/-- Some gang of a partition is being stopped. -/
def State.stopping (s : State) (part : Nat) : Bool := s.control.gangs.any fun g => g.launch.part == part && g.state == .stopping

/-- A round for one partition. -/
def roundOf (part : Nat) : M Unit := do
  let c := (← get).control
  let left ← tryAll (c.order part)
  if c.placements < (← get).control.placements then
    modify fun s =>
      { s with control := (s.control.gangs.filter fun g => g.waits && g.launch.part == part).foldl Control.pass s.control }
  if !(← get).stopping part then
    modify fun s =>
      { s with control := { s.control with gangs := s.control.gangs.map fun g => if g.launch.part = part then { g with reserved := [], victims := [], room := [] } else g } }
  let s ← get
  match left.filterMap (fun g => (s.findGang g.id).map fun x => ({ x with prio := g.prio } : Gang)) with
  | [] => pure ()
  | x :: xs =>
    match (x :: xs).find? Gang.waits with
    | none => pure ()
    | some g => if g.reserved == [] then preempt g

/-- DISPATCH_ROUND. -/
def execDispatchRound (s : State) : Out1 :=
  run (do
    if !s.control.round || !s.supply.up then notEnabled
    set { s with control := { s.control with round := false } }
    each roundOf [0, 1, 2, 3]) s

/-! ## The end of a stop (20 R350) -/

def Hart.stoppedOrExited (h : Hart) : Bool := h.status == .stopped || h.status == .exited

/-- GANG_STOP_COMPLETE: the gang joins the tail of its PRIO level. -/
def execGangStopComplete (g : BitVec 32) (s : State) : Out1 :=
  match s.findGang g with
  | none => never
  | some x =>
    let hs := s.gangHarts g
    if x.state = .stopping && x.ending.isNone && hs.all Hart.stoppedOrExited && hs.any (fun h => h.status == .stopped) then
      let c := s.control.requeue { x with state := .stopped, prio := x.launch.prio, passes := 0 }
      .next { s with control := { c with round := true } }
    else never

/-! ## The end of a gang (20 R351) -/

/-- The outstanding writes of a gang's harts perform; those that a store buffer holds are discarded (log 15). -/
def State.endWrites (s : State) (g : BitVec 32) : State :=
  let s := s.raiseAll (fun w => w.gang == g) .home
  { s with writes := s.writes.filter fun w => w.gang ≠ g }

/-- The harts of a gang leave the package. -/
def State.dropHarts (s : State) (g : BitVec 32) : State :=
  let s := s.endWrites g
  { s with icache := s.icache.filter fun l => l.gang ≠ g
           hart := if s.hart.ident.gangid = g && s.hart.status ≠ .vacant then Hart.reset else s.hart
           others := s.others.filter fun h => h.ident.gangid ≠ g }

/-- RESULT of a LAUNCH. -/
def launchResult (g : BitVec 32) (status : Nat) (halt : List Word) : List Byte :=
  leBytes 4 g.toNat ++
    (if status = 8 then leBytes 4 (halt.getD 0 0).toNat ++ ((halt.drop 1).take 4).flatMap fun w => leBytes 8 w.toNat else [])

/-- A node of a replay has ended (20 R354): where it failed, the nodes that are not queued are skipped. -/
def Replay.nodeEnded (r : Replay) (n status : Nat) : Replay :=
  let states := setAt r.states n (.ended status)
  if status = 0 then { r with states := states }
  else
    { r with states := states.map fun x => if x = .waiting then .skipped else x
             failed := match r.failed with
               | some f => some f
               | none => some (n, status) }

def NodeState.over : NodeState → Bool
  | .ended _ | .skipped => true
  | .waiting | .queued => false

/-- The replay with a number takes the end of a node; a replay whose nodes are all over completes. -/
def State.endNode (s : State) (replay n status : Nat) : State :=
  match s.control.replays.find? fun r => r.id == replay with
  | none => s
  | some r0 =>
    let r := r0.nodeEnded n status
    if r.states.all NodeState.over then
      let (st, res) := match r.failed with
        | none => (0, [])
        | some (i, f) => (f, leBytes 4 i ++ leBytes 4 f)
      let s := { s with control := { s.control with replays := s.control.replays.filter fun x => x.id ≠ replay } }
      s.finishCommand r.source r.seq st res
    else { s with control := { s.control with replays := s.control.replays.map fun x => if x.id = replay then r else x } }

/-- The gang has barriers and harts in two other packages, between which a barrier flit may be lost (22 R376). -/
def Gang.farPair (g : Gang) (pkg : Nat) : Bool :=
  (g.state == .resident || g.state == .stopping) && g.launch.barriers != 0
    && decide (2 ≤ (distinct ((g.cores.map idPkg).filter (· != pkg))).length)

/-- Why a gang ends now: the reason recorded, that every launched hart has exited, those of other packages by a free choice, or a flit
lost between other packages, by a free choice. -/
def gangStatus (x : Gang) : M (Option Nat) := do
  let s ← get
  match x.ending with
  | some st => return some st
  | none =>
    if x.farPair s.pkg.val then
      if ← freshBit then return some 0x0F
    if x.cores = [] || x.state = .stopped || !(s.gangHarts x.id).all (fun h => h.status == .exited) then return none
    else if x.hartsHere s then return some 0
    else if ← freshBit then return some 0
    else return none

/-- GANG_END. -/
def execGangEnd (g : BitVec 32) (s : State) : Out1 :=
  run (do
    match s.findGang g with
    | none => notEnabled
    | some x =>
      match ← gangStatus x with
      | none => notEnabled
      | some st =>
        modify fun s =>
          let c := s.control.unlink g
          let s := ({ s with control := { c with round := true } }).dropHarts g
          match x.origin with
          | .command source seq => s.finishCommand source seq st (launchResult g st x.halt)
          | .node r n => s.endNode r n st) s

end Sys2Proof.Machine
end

##########

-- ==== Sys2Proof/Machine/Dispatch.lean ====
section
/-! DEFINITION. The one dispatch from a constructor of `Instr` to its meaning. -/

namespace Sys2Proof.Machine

##########

● ASSIGNED TASK
Looking through the listing above, state how many of its lines contain the string "partition". Write only the number.

● TASK SOLUTION
2